_EXERCISE OBJECTIVE_
Scan the data below and give the number of lines that include the word "slotBytes", with no other words.

Collected data
# # # # #
-- ==== Sys2Proof/Laws/Memory.lean ====
section
/-! SUPPORT. The laws of the byte-addressed spaces: a read after a write, and the canonical form that every memory
operation keeps. -/

namespace Sys2Proof.Machine

open Sys2Proof

@[simp] theorem Memory.find_nil (a : Nat) : Memory.find [] a = none := rfl

theorem Memory.find_cons (x : Nat) (c : Byte) (m : Memory) (a : Nat) :
    Memory.find ((x, c) :: m) a = if a = x then some c else Memory.find m a := rfl

/-- A read after a write to the same address gives the byte written. -/
@[simp] theorem Memory.find_write_same (m : Memory) (a : Nat) (b : Byte) : (m.write a b).find a = some b := by
  induction m with
  | nil => simp [Memory.write, Memory.find]
  | cons c m ih =>
    obtain ⟨x, c⟩ := c
    unfold Memory.write
    split
    · simp [Memory.find]
    · split
      · simp [Memory.find]
      · simp [Memory.find, *]

/-- A write leaves every other address alone. -/
theorem Memory.find_write_other (m : Memory) {a a' : Nat} (b : Byte) (h : a' ≠ a) :
    (m.write a b).find a' = m.find a' := by
  induction m with
  | nil => simp [Memory.write, Memory.find, h]
  | cons c m ih =>
    obtain ⟨x, c⟩ := c
    unfold Memory.write
    split
    · simp [Memory.find, h]
    · split
      · rename_i hx; subst hx; simp [Memory.find, h]
      · simp [Memory.find, ih]

/-- Bytes outside the written range read as before. -/
theorem Memory.find_writeBytes_outside (m : Memory) (a : Nat) (bs : List Byte) {a' : Nat}
    (h : ¬(a ≤ a' ∧ a' < a + bs.length)) : (m.writeBytes a bs).find a' = m.find a' := by
  induction bs generalizing m a with
  | nil => rfl
  | cons b bs ih =>
    simp only [List.length_cons] at h
    rw [Memory.writeBytes, ih _ _ (by omega), Memory.find_write_other _ _ (by omega)]

/-- Byte `i` of the written range reads as the byte written there. -/
theorem Memory.find_writeBytes_inside (m : Memory) (a : Nat) (bs : List Byte) (i : Nat) (h : i < bs.length) :
    (m.writeBytes a bs).find (a + i) = some bs[i] := by
  induction bs generalizing m a i with
  | nil => simp at h
  | cons b bs ih =>
    rw [Memory.writeBytes]
    cases i with
    | zero => rw [Memory.find_writeBytes_outside _ _ _ (by omega)]; simp
    | succ i =>
      have := ih (m.write a b) (a + 1) i (by simpa using h)
      rw [show a + (i + 1) = a + 1 + i by omega, this]; simp

theorem Memory.rising_mono {lo lo' : Nat} (m : Memory) (h : lo' ≤ lo) (hm : m.rising lo = true) :
    m.rising lo' = true := by
  cases m with
  | nil => rfl
  | cons c m =>
    obtain ⟨x, c⟩ := c
    simp only [Memory.rising, Bool.and_eq_true, decide_eq_true_eq] at hm ⊢
    exact ⟨by omega, hm.2⟩

theorem Memory.rising_write {lo : Nat} (m : Memory) {a : Nat} (b : Byte) (ha : lo ≤ a) (hm : m.rising lo = true) :
    (m.write a b).rising lo = true := by
  induction m generalizing lo with
  | nil => simp [Memory.write, Memory.rising, ha]
  | cons c m ih =>
    obtain ⟨x, c⟩ := c
    simp only [Memory.rising, Bool.and_eq_true, decide_eq_true_eq] at hm
    unfold Memory.write
    split
    · simp only [Memory.rising, Bool.and_eq_true, decide_eq_true_eq]
      exact ⟨ha, by omega, hm.2⟩
    · split
      · rename_i hx; subst hx
        simp only [Memory.rising, Bool.and_eq_true, decide_eq_true_eq]
        exact ⟨ha, hm.2⟩
      · simp only [Memory.rising, Bool.and_eq_true, decide_eq_true_eq]
        exact ⟨hm.1, ih (by omega) hm.2⟩

/-- A write keeps the canonical form. -/
theorem Memory.wf_write (m : Memory) (a : Nat) (b : Byte) (hm : m.wf = true) : (m.write a b).wf = true :=
  Memory.rising_write m b (Nat.zero_le a) hm

/-- Writing several bytes keeps the canonical form. -/
theorem Memory.wf_writeBytes (m : Memory) (a : Nat) (bs : List Byte) (hm : m.wf = true) :
    (m.writeBytes a bs).wf = true := by
  induction bs generalizing m a with
  | nil => exact hm
  | cons b bs ih => exact ih _ _ (Memory.wf_write m a b hm)

/-- Below its lowest address a canonical memory lists nothing. -/
theorem Memory.find_below {lo : Nat} (m : Memory) (hm : m.rising lo = true) {a : Nat} (ha : a < lo) :
    m.find a = none := by
  induction m generalizing lo with
  | nil => rfl
  | cons c m ih =>
    obtain ⟨x, c⟩ := c
    simp only [Memory.rising, Bool.and_eq_true, decide_eq_true_eq] at hm
    rw [Memory.find_cons, if_neg (by omega), ih hm.2 (by omega)]

theorem Memory.inSpace_write (m : Memory) (a : Nat) (b : Byte) (ha : a < 32768) (hm : m.inSpace = true) :
    (m.write a b).inSpace = true := by
  have hk : ∀ x : Nat, x < Config.nSlot * Config.slotBytes ↔ x < 32768 := fun x => Iff.rfl
  unfold Memory.inSpace at *
  induction m with
  | nil => simp [Memory.write, hk, ha]
  | cons c m ih =>
    obtain ⟨x, c⟩ := c
    simp only [List.all_cons, Bool.and_eq_true, decide_eq_true_eq, hk] at hm
    unfold Memory.write
    split
    · simp only [List.all_cons, Bool.and_eq_true, decide_eq_true_eq, hk]; exact ⟨ha, hm.1, hm.2⟩
    · split
      · simp only [List.all_cons, Bool.and_eq_true, decide_eq_true_eq, hk]; exact ⟨ha, hm.2⟩
      · simp only [List.all_cons, Bool.and_eq_true, decide_eq_true_eq, hk]; exact ⟨hm.1, ih hm.2⟩

theorem Memory.inSpace_writeBytes (m : Memory) (a : Nat) (bs : List Byte) (ha : a + bs.length ≤ 32768)
    (hm : m.inSpace = true) : (m.writeBytes a bs).inSpace = true := by
  induction bs generalizing m a with
  | nil => exact hm
  | cons b bs ih =>
    simp only [List.length_cons] at ha
    exact ih _ _ (by omega) (Memory.inSpace_write m a b (by omega) hm)

/-- The memories of the reset state have the canonical form. -/
theorem State.reset_memories_wf : State.reset.slotMem.wf = true ∧ State.reset.reordMem.wf = true := ⟨rfl, rfl⟩

/-- A record's bytes lie in the space. -/
theorem recordAddr_lt (q : SeqNum) (i : Nat) (h : i < 1024) : recordAddr q i < 32768 := by
  have := q.isLt
  unfold recordAddr Config.slotBytes
  omega

/-- Different bytes of the pool have different addresses. -/
theorem recordAddr_inj {q q' : SeqNum} {i i' : Nat} (h : i < 1024) (h' : i' < 1024)
    (he : recordAddr q i = recordAddr q' i') : q = q' ∧ i = i' := by
  unfold recordAddr Config.slotBytes at he
  have : q.toNat = q'.toNat := by omega
  exact ⟨BitVec.eq_of_toNat_eq this, by omega⟩

end Sys2Proof.Machine
end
# # # # #
_EXERCISE RESPONSE_
3